The funds of the Bank of New York Mellon Corp. and JP Morgan Chase were allegedly frozen by the Moscow Region Arbitration Court in response to a Russian bank having its license withdrawn in Ukraine.
The funds were held in accounts at the Russian affiliate branches of Citibank and Morgan Chase Bank, Reuters reported.
The decision was supposedly “in defense of the interests of the Russian Federation” in connection with the Central Bank of Ukraine’s withdrawal of the license of MR Bank, a subsidiary of Russia’s Sberbank, which is the largest bank in Russia.
According to Reuters, the Russian prosecutor’s office sought recognition of $121 million placed by MR bank in an account of JP Morgan Chase as the rightful property of SberBank and $251 million put in an account of the Bank of New York Mellon.
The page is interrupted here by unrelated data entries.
-- ==== Sys2Proof/Laws/Inv.lean ====
section
/-! SUPPORT. The good states of 10_state.md R61 under the updates of the state: what each update asks for. -/

namespace Sys2Proof.Machine

/-- The part of the invariant that speaks of the floppy drive. -/
structure FddInv (c : Config) (now : Nat) (f : Fdd) : Prop where
  cyl_lt : f.head.cyl < cylinderCount c.driveDiameter
  head_le : f.head.head ≤ 1
  drive_disk : ∀ D, f.disk = some D → f.head.offset < D.trackLen ∧ D.diameter = c.driveDiameter
  history : f.cylHistory.length ≤ c.histDepth
  drive_wf : ∀ D, f.disk = some D → D.Wf c
  pending_wf : ∀ D due, f.pending = some { change := .insert D, dueAt := due } →
    D.Wf c ∧ D.diameter = c.driveDiameter
  motor : f.motorOn = true → f.motorSwitchTs ≠ none
  stamps : ∀ t, (f.motorSwitchTs = some t ∨ f.latestStepUp = some t ∨ f.latestStepDown = some t) → t ≤ now

theorem State.Inv.fdd {s : State} (h : s.Inv) : FddInv s.cfg s.now s.fdd :=
  ⟨h.cyl_lt, h.head_le, h.drive_disk, h.history, h.drive_wf, h.pending_wf, h.motor, h.stamps⟩

theorem State.Inv.setFdd {s : State} (h : s.Inv) {f : Fdd} (hf : FddInv s.cfg s.now f) : (s.setFdd f).Inv :=
  ⟨hf.cyl_lt, hf.head_le, hf.drive_disk, hf.history, h.hard_disk, h.stage_wf, hf.drive_wf, hf.pending_wf,
    h.host_canonical, hf.motor, hf.stamps⟩

theorem State.Inv.setRet {s : State} (h : s.Inv) (r : CmdResult) : (s.setRet r).Inv :=
  ⟨h.cyl_lt, h.head_le, h.drive_disk, h.history, h.hard_disk, h.stage_wf, h.drive_wf, h.pending_wf,
    h.host_canonical, h.motor, h.stamps⟩

theorem State.Inv.setInbox {s : State} (h : s.Inv) (l : List HostEvent) : (s.setInbox l).Inv :=
  ⟨h.cyl_lt, h.head_le, h.drive_disk, h.history, h.hard_disk, h.stage_wf, h.drive_wf, h.pending_wf,
    h.host_canonical, h.motor, h.stamps⟩

theorem State.Inv.setStage {s : State} (h : s.Inv) {d : Option Disk} (hd : ∀ D, d = some D → D.Wf s.cfg) :
    (s.setStage d).Inv :=
  ⟨h.cyl_lt, h.head_le, h.drive_disk, h.history, h.hard_disk, hd, h.drive_wf, h.pending_wf, h.host_canonical,
    h.motor, h.stamps⟩

theorem State.Inv.setHd {s : State} (h : s.Inv) {d : Option HardDisk} (hd : ∀ k, d = some k → k.Wf) :
    (s.setHd d).Inv :=
  ⟨h.cyl_lt, h.head_le, h.drive_disk, h.history, hd, h.stage_wf, h.drive_wf, h.pending_wf, h.host_canonical,
    h.motor, h.stamps⟩

theorem State.Inv.setHostMem {s : State} (h : s.Inv) {m : Memory} (hm : m.wf zeroByte = true) :
    (s.setHostMem m).Inv :=
  ⟨h.cyl_lt, h.head_le, h.drive_disk, h.history, h.hard_disk, h.stage_wf, h.drive_wf, h.pending_wf, hm, h.motor,
    h.stamps⟩

/-- Time only moves forward (10_state.md R22). -/
theorem State.Inv.setNow {s : State} (h : s.Inv) {n : Nat} (hn : s.now ≤ n) : (s.setNow n).Inv :=
  ⟨h.cyl_lt, h.head_le, h.drive_disk, h.history, h.hard_disk, h.stage_wf, h.drive_wf, h.pending_wf,
    h.host_canonical, h.motor, fun t ht => (h.stamps t ht).trans hn⟩

theorem FddInv.later {c : Config} {n m : Nat} {f : Fdd} (h : FddInv c n f) (hm : n ≤ m) : FddInv c m f :=
  ⟨h.cyl_lt, h.head_le, h.drive_disk, h.history, h.drive_wf, h.pending_wf, h.motor,
    fun t ht => (h.stamps t ht).trans hm⟩

/-- A cursor on the track of the Disk in the drive. -/
theorem FddInv.setOffset {c : Config} {n : Nat} {f : Fdd} (h : FddInv c n f) {D : Disk} (hd : f.disk = some D)
    (o : Nat) : FddInv c n (f.setOffset (o % D.trackLen)) := by
  refine ⟨h.cyl_lt, h.head_le, ?_, h.history, h.drive_wf, h.pending_wf, h.motor, h.stamps⟩
  intro D' hD'
  rw [Fdd.setOffset_disk, hd] at hD'
  cases hD'
  exact ⟨Nat.mod_lt _ (h.drive_wf D hd).trackLen_pos, (h.drive_disk D hd).2⟩

/-- Another Disk of the same layout in the drive. -/
theorem FddInv.setDisk {c : Config} {n : Nat} {f : Fdd} (h : FddInv c n f) {D D' : Disk} (hd : f.disk = some D)
    (hw : D'.Wf c) (hl : D'.trackLen = D.trackLen) (hdi : D'.diameter = D.diameter) :
    FddInv c n { f with disk := some D' } := by
  refine ⟨h.cyl_lt, h.head_le, ?_, h.history, ?_, h.pending_wf, h.motor, h.stamps⟩
  · intro D2 h2
    cases h2
    rw [hl, hdi]
    exact h.drive_disk D hd
  · intro D2 h2
    cases h2
    exact hw

/-- The insertion event (42_drive_mechanics.md R197). -/
theorem FddInv.insertDisk {c : Config} {n : Nat} {f : Fdd} (h : FddInv c n f) {D : Disk} {due : Nat}
    (hp : f.pending = some { change := .insert D, dueAt := due }) : FddInv c n (f.insertDisk D) := by
  have hp' := h.pending_wf D due hp
  refine ⟨by simpa using h.cyl_lt, ?_, ?_, h.history, ?_, ?_, h.motor, h.stamps⟩
  · unfold Fdd.insertDisk
    dsimp only
    split <;> exact h.head_le
  · unfold Fdd.insertDisk
    dsimp only
    intro D' hD'
    cases hD'
    refine ⟨?_, hp'.2⟩
    split
    · exact hp'.1.trackLen_pos
    · omega
  · intro D' hD'
    cases hD'
    exact hp'.1
  · intro D' d hD'
    cases hD'

/-- The ejection event (42_drive_mechanics.md R198). -/
theorem FddInv.ejectDisk {c : Config} {n : Nat} {f : Fdd} (h : FddInv c n f) : FddInv c n f.ejectDisk := by
  refine ⟨h.cyl_lt, h.head_le, ?_, h.history, ?_, ?_, h.motor, h.stamps⟩
  · intro D hD
    cases hD
  · intro D hD
    cases hD
  · intro D d hD
    cases hD

/-- The Disk of a slot is well-formed. -/
theorem State.Inv.disk_wf {s : State} (h : s.Inv) {slot : Sel} {D : Disk} (hd : s.diskAt slot = some D) :
    D.Wf s.cfg := by
  cases slot
  · exact h.stage_wf D hd
  · exact h.drive_wf D hd

/-- Another Disk of the same layout in a slot. -/
theorem State.Inv.putDisk {s : State} (h : s.Inv) {slot : Sel} {D D' : Disk} (hd : s.diskAt slot = some D)
    (hw : D'.Wf s.cfg) (hl : D'.trackLen = D.trackLen) (hdi : D'.diameter = D.diameter) : (s.putDisk slot D').Inv := by
  cases slot
  · exact h.setStage (fun D2 h2 => by cases h2; exact hw)
  · exact h.setFdd (h.fdd.setDisk hd hw hl hdi)

end Sys2Proof.Machine
end

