/-- Settles O29: each command is its selection, and the selection answers. -/
theorem emptySlotAnswersNoDevice : Obligations.EmptySlotAnswersNoDevice := by
  refine ⟨fun s slot t i v h => ⟨?_, fun hv => ?_, fun hv => ?_⟩, fun s n t i v h => ?_,
    fun D => ⟨D.numTracks_inch35, D.numTracks_inch525⟩⟩
  · simp [exec_trkClear, exec_trkRdbit, exec_trkRd8, exec_trkView, exec_trkSect,
      exec_trkCsum, exec_trkCsumt, exec_trkStat, withDisk_empty h, withTrack_empty h, raise_eq]
  · rw [exec_trkWrbit hv, withTrack_empty h, raise_eq]
  · rw [exec_trkWr8 hv, withTrack_empty h, raise_eq]
  · simp [exec_trkClear, exec_trkRdbit, exec_trkRd8, exec_trkView, exec_trkSect,
      exec_trkCsum, exec_trkCsumt, exec_trkStat, exec_trkWrbit_badSel h, exec_trkWr8_badSel h,
      exec_trkSetflags_badSel h, withDisk_badSel h, withTrack_badSel h, raise_eq]

end Sys2Proof.Machine
end

section
/-! SUPPORT. The step without a packet, and the floppy drive's commands (42_drive_mechanics.md R170 to R193, R199):
what each is where its operand is valid and where not; the ramp of the motor, the step pulse, the history, the cursor
and the search for a sync mark. -/

namespace Sys2Proof.Machine

/-! ### The step without a packet -/

theorem step_idle {s : State} (hwf : s.cfg.wf = true) (hin : s.inbox = []) : step s = exec .tick s := by
  rw [step, if_pos hwf, hin]

theorem step_memWrite {s : State} {a : Nat} {v : Byte} {rest : List HostEvent} (hwf : s.cfg.wf = true)
    (hin : s.inbox = .memWrite a v :: rest) : step s = .next (hostWrite a v (s.setInbox rest)) := by
  rw [step, if_pos hwf, hin]

/-- Settles O2: the memory after a host write is `Memory.write` of the memory before. -/
theorem stepTicksOrTakesHostWrite : Obligations.StepTicksOrTakesHostWrite :=
  ⟨fun _ hwf hin => step_idle hwf hin, fun s a v _ hwf hin =>
    ⟨s.hostMem.write zeroByte a v, step_memWrite hwf hin, Memory.read_write_self .., fun _ hne =>
      Memory.read_write_ne _ _ hne.symm v⟩⟩

/-! ### The motor (R171, R172) -/

theorem exec_fddMotor {on : Nat} (h : on ≤ 1) (s : State) :
    exec (.fddMotor on) s =
      if decide (on = 1) = s.fdd.motorOn then s.finish .none
      else (s.setFdd { s.fdd with motorOn := decide (on = 1), motorSwitchTs := some s.now }).finish .none := by
  simp only [exec, execFddMotor, asBool_eq h]

theorem exec_fddMotor_badBool {on : Nat} (h : 1 < on) (s : State) :
    exec (.fddMotor on) s = .next (s.setRet (.err .badOperand)) := by
  simp only [exec, execFddMotor, asBool_none.2 h, raise_eq]

theorem exec_fddSpeed_neverSwitched {s : State} (hoff : s.fdd.motorOn = false) (hts : s.fdd.motorSwitchTs = none) :
    exec .fddSpeed s = .next (s.setRet (.ok (.num 0))) := by
  simp only [exec, execFddSpeed, hoff, hts, finish_eq]

theorem exec_fddSpeed_on {s : State} {ts : Nat} (hon : s.fdd.motorOn = true) (hts : s.fdd.motorSwitchTs = some ts) :
    exec .fddSpeed s = .next (s.setRet (.ok (.num (min 100 (100 * (s.now - ts) / s.cfg.rampUp))))) := by
  simp only [exec, execFddSpeed, hon, hts, finish_eq]

theorem exec_fddSpeed_off {s : State} {ts : Nat} (hoff : s.fdd.motorOn = false)
    (hts : s.fdd.motorSwitchTs = some ts) :
    exec .fddSpeed s = .next (s.setRet (.ok (.num (100 - min 100 (100 * (s.now - ts) / s.cfg.rampDown))))) := by
  simp only [exec, execFddSpeed, hoff, hts, finish_eq]

/-- The whole percents of a ramp reach 100 exactly when the ramp's time has passed. -/
theorem hundred_le_percent_iff {elapsed ramp : Nat} (h : 0 < ramp) :
    100 ≤ 100 * elapsed / ramp ↔ ramp ≤ elapsed := by
  rw [Nat.le_div_iff_mul_le h]
  omega
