/-! ## Stage 9: the turn-around at END, and the whole -/

/-- END's latch at the turn-around (R37, R39): the ceiling and chain it sends inward, CHAIN entered or released. -/
def State.turnAround (s : State) (ceiling : Nat) (chainOpen : Bool) : State :=
  let t := s.withSlot { s.slot with ceiling := ceiling, chainOpen := chainOpen }
  if chainOpen then t.enterChain (decide (s.slot.outChain = .openedHere)) else t.releaseChain

/-- The frame up to stage 7: the status written when the slot is owned, the ceiling, the chain. -/
def State.headedFrame (s : State) (f : Frame) (owned : Bool) : Frame :=
  s.chainFrame (setCeiling (if owned then setStatus f s.indexNat s.statusBytes else f) (s.outgoingCeiling f))

/-- The taking and stages 1 to 4 (R19, R23, R38): the state that stages 5 to 7 read. -/
def State.throughMotion (s : State) (f : Frame) : State :=
  ((((s.takeOutbound f).stageSwap f).stageLocate f).stageCommand f (s.ownsSlot f)).stageMotion f

/-- Outbound processing as one operation (R23): the state and the frame it sends, its check computed anew. The stall test
against the new threshold is made as the processing ends (R109), before END's latch (log 27). Stage 8 is before that latch
(R162), so a READ_LIVE at END reads the ceiling and chain latched at the frame before (DESIGN CHOICE, log 36). A drive that
the hand-over started is STARTING in the status (R122) and in a READ_LIVE (R138) of that frame, and goes on to RUNNING when
the stages are over and DRDY is active (R23, R125; DEDUCED, log 37). -/
def State.processFrame (s : State) (f : Frame) : State × Frame :=
  let s4 := s.throughMotion f
  let f7 := s4.headedFrame f (s.ownsSlot f)
  let x := (s4.stageChain f).stageService f7
  let s9 := x.1.stallTest
  if s.isEnd then ((s9.turnAround (s4.outgoingCeiling f) (frameChainOpen f7)).takeReady, sealFrame (setInbound x.2))
  else (s9.takeReady, sealFrame x.2)

/-- The transmit buffer an outbound frame leaves by (R12): the outer at MID, the inner at END. -/
def State.outboundTx (s : State) : TxBuffer := if s.isEnd then s.line.txInner else s.line.txOuter

/-- `s` with that transmit buffer replaced. -/
def State.withOutboundTx (s : State) (x : TxBuffer) : State :=
  if s.isEnd then s.withLine { s.line with txInner := x } else s.withLine { s.line with txOuter := x }

/-- OUTBOUND_PROCESSING (R23): the taken outbound frame is processed and sent; with none taken nothing happens (log 2). A
frame taken is always sent, a waiting line reset or not (R35, log 16). -/
def execOutboundProcessing (s : State) : Host.Outcome State Fault Refusal :=
  .next
    (if s.released then
      match s.outboundTx with
      | .taken f => (s.processFrame f).1.withOutboundTx (.sending (s.processFrame f).2)
      | .empty => s
      | .sending _ => s
    else s)

end Sys2Proof.Machine
end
Prosecutors alleged that Ukraine’s withdrawal of MR Bank’s license was “expropriation” and infringed upon Sberbank’s lawful interests in controlling its subsidiary and their associated income, harming Russia’s financial interests, according to court documents.
Reuters reported in May that a Moscow court had authorized the seizure of about $13.34 million of assets held in Russia by a European subsidiary of JPMorgan, in a case lodged by another Russian bank that came under Western sanctions following the 2022 Russian invasion of Ukraine.
Last year, a Russian court served a notice to Goldman Sachs that $36 million of the bank’s shares in Russian companies were frozen, stemming from a lawsuit from another Russian bank related to sanctions.
Russian President Vladimir Putin in May signed a decree allowing American property in the country to be seized as compensation for damages related to Russian assets seized in the United States, TASS reported at the time.
The decree allowed the seizure of movable and immovable property of the United States, American companies, and citizens on the territory of Russia, as well as securities owned by them.
“The decision [of the court] on establishing the fact of an unjustified deprivation of the Russian copyright holder of rights to property and on compensation for damages provides for the termination of rights of the United States or a US citizen to property included in the list, and the subsequent transfer of these rights to the Russian copyright holder to compensate for the damage,” the decree said, according to the Russian state news agency.
The Epoch Times requested comment from representatives for both the Bank of New York Mellon and JP Morgan Chase but did not receive a response by publication time.